My son-in-law's job is safe
Claude understands proper software architecture, but needs to be nudged to do it
One of my sons in law is a systems architect. I am not yet worried about him losing his job to an AI. Claude can spew out hundreds of lines of code in no time at all. But it needs some nudging to think about what it is doing.
Claude was very eager to prototype the project and get basic communication flow working. That was good, and I was too eager to try to load more of my content early in the project. Ultimately, I want to spend my time on seminar content, not on technical stuff.
But Claude’s quick prototyping approach sort of paints it into a corner compared to planning more carefully. Here is part of a recent conversation.
Me: I notice that the chapters.js file is big and would get bigger if we kept this up. It will be unwieldy. That made me think that we should lean into separating code that creates data from code that performs functions. so we would have files that describe objects and files that have program logic. Another advantage of this would be that the data files could give us a concise way to send information to Claude when we make the API calls. And I just think it will make the site easier to maintain.
Claude: Excellent architectural thinking! You're absolutely right that mixing data and logic creates maintenance headaches, and separating them would give us much cleaner API calls to Claude. This is a smart move toward scalability.
Here's how I'd envision this separation. . .
The program structure got better after that. I don’t think that the project requires spectacular coding. Now that we have the project information in JSON files and separate from the logic, the program seems pretty straightforward, but there is a lot of it. It would have taken me years to write and debug the logic, while Claude does it in seconds, seemingly effortlessly.
The prototype that I can run on my computer works the way I want it to. The interaction that happens after the user asks a question during the seminar is unpredictable, which to me is the fun of the LLM interface. The AI-generated professor and AI-generated students really get into their roles. It is up to me to spell out even more how I want them to act.
I think we are close to having something that you can play with. I just have to enter the 21st century and learn how to use GitHub.
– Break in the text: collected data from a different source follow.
-- ==== Sys2Proof/Machine/Vector.lean ====
section
/-! DEFINITION. Vector words: what each form checks and captures at issue, and what it gives when its entry starts
(spec 08 R126 to R147). -/

namespace Sys2Proof.Machine

open Sys2Proof

/-! ## Capture at issue -/

/-- Read the vector operands of a word, slot by slot. -/
def readVIs : Nat → List VOp → M (List VArg)
  | _, [] => pure []
  | slot, x :: r => do
    let a ← readVI slot x
    let l ← readVIs (slot + 1) r
    return a :: l

/-- Read scalar operands, each with its slot. -/
def readSIs : List (Nat × SOp) → M (List W64)
  | [] => pure []
  | (slot, x) :: r => do
    let a ← readSI slot x
    let l ← readSIs r
    return a :: l

/-- The entries of the register operands. -/
def entriesOf (xs : List VArg) : List VEntry :=
  xs.filterMap (fun x => match x with
    | .src y => some y.e
    | .imm _ => none)

/-- TVAL of TAGX for operands from a slot on (20 R305). -/
def tagsTval : Nat → List VArg → List (Nat × Fmt)
  | _, [] => []
  | slot, x :: r => x.tags slot ++ tagsTval (slot + 1) r

/-- The operand as a register with a tag that `ok` accepts and a part that fits. -/
def VArg.fits (ok : Fmt → Bool) : VArg → Bool
  | .src y => ok y.e.tag && y.partOk
  | .imm _ => true

/-- The first operand, from a slot on, that one of the checks in turn refuses. -/
def firstBad : Nat → List (Fmt → Bool) → List VArg → Option Nat
  | slot, ok :: oks, x :: r => if x.fits ok then firstBad (slot + 1) oks r else some slot
  | _, _, _ => none

/-- Raise TAGX at a slot. -/
def tagTrap (slot0 : Nat) (xs : List VArg) : Option Nat → M Unit
  | some slot => raise .tagx slot (tagTval (tagsTval slot0 xs))
  | none => pure ()

/-- Tag checks of a form, operand by operand. -/
def tagCheck (slot0 : Nat) (oks : List (Fmt → Bool)) (xs : List VArg) : M Unit :=
  tagTrap slot0 xs (firstBad slot0 oks xs)

/-- The tag of an operand; an immediate has none of its own. -/
def VArg.tag : VArg → Fmt
  | .src y => y.e.tag
  | .imm _ => .none

def VArg.entry : VArg → VEntry
  | .src y => y.e
  | .imm _ => VEntry.zero

def argAt (xs : List VArg) (i : Nat) : VArg := xs.getD i (.imm 0)

/-- The checks of 08 R128: every register source carries the tag of the first, which `ok` accepts. -/
def sameTag (ok : Fmt → Bool) (xs : List VArg) : List (Fmt → Bool) :=
  let t := (argAt xs 0).tag
  xs.map (fun _ => fun u => ok t && decide (u = t))

/-- Append an entry to the vector engine's queue (02 R22 step 5). -/
def vxePush (i : Instr) (xs : List VArg) (vals : List W64) : M Unit :=
  modify (fun s =>
    let e := entry i 0 0 0 vals (entriesOf xs) s
    s.updCore s.cur (fun k => { k with vxeQ := k.vxeQ ++ [e] }))

/-- A vector word: vector operands from slot `slot0`, scalars, checks, and dispatch. -/
def vword (i : Instr) (h : Head) (slot0 : Nat) (vs : List VOp) (ss : List (Nat × SOp))
    (check : List VArg → List W64 → M Unit) (s : State) : Out :=
  issue i h (do
    let xs ← readVIs slot0 vs
    let ys ← readSIs ss
    check xs ys
    vxePush i xs ys) s

/-- A word whose sources all carry one accepted tag. -/
def vtagged (i : Instr) (h : Head) (slot0 : Nat) (vs : List VOp) (ok : Fmt → Bool) (s : State) : Out :=
  vword i h slot0 vs [] (fun xs _ => tagCheck slot0 (sameTag ok xs) xs) s

/-- A raw word: any tags and parts. -/
def vraw (i : Instr) (h : Head) (slot0 : Nat) (vs : List VOp) (s : State) : Out :=
  vword i h slot0 vs [] (fun _ _ => pure ()) s

/-- The checks of VADD, VSUB and VMUL: SAT needs an integer tag, refused at the modifier slot. -/
def satCheck (sat : Bool) (xs : List VArg) : M Unit := do
  tagCheck 1 (sameTag isArith xs) xs
  if sat && !isInt (argAt xs 0).tag then tagTrap 1 xs (some 3) else pure ()

/-- Coordinates of a draw: Sp in the given slot is checked (08 R145). -/
def drawCheck (slot : Nat) (n : Nat) (ys : List W64) : M Unit := spOk slot (ys.getD n 0)

def notNone (f : Fmt) : Bool := decide (f ≠ .none)
def anyTag (_ : Fmt) : Bool := true

/-! ## Results -/

/-- What a started entry gives: its figure X, the read latency of its sources, its destination, value and flags. -/
structure VOut where
  x : Nat
  rd : Nat
  dst : Dst
  val : RVal
  flags : Flags

/-- The operands as captured. -/
def rebuild : List VOp → List VEntry → List VArg
  | [], _ => []
  | .imm v :: r, es => .imm v :: rebuild r es
  | .src x :: r, e :: es => .src ⟨e, x.swp, x.part⟩ :: rebuild r es
  | .src x :: r, [] => .src ⟨VEntry.zero, x.swp, x.part⟩ :: rebuild r []

/-- The slowest read among the sources (08 R130). -/
def slowest (vs : List VOp) : Nat := vs.foldl (fun a x => max a (opCost x)) 0

/-- Every producer of ACC12 writes bits [10:0] of each lane as zero (04 R43, 08 R128). -/
def VEntry.norm (e : VEntry) : VEntry :=
  if e.tag = .acc12 then { e with lanes := mkLanes (fun l => e.lanes.at l &&& 0xFFFFF800) } else e

/-- A vector result. -/
def vout (x : Nat) (vs : List VOp) (d : VDst) (e : VEntry) (fl : Flags) : VOut :=
  { x := x, rd := slowest vs, dst := dstV d, val := .v e.norm, flags := fl }

/-- Frame of 08 R132 on codes: one result code for each element position, under tag T of the first source. -/
def vcodes (x : Nat) (d : VDst) (vs : List VOp) (m : Mask) (q : QEntry) (f : Fmt → List VArg → Nat → Nat → CF) : VOut :=
  let xs := rebuild vs q.vops
  let t := (argAt xs 0).tag
  let imm := xs.foldl (fun a y => a ||| y.flags t) 0
  let r := maskedLanes m (fun l => let c := laneOf (width t) (count t) (f t xs l); (c.1, c.2 ||| imm))
  vout x vs d ⟨r.1, t, zeroSide⟩ r.2

/-- Frame of 08 R132 on exact values of up to three sources. -/
def vvals (x : Nat) (d : VDst) (vs : List VOp) (m : Mask) (rm : RM) (sat : Bool) (q : QEntry)
    (op : XR → XR → XR → XR × Flags) : VOut :=
  vcodes x d vs m q (fun t xs l i =>
    finish t rm sat (op ((argAt xs 0).val t l i) ((argAt xs 1).val t l i) ((argAt xs 2).val t l i)))

/-- Raw lanes of a register word, with B's tag. -/
def vlanes (x : Nat) (d : VDst) (vs : List VOp) (m : Mask) (q : QEntry) (f : Fmt → List VArg → Nat → W32) : VOut :=
  let xs := rebuild vs q.vops
  let b := (argAt xs 0).entry
  vout x vs d ⟨mkLanes (fun l => if m.at l then f b.tag xs l else 0), b.tag, carriedSide b.tag b⟩ 0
Please do yourself a favor and get Claude to explain these things and the differences between them:
1. Source code management
2. Git (and the alternatives thereto)
3. Source code hosting
4. GitHub (and the alternatives thereto)
A bunch of the nudging is easily automatable with a CLAUDE.md file (for claude code) that loads a bunch of additional context based on what is being done. You could have it load additional context in certain directories, for certain tools, etc. You can also have it load templates for common activities, like particular jobs, class structure, etc. Once it's in place, it'll keep drawing from that well.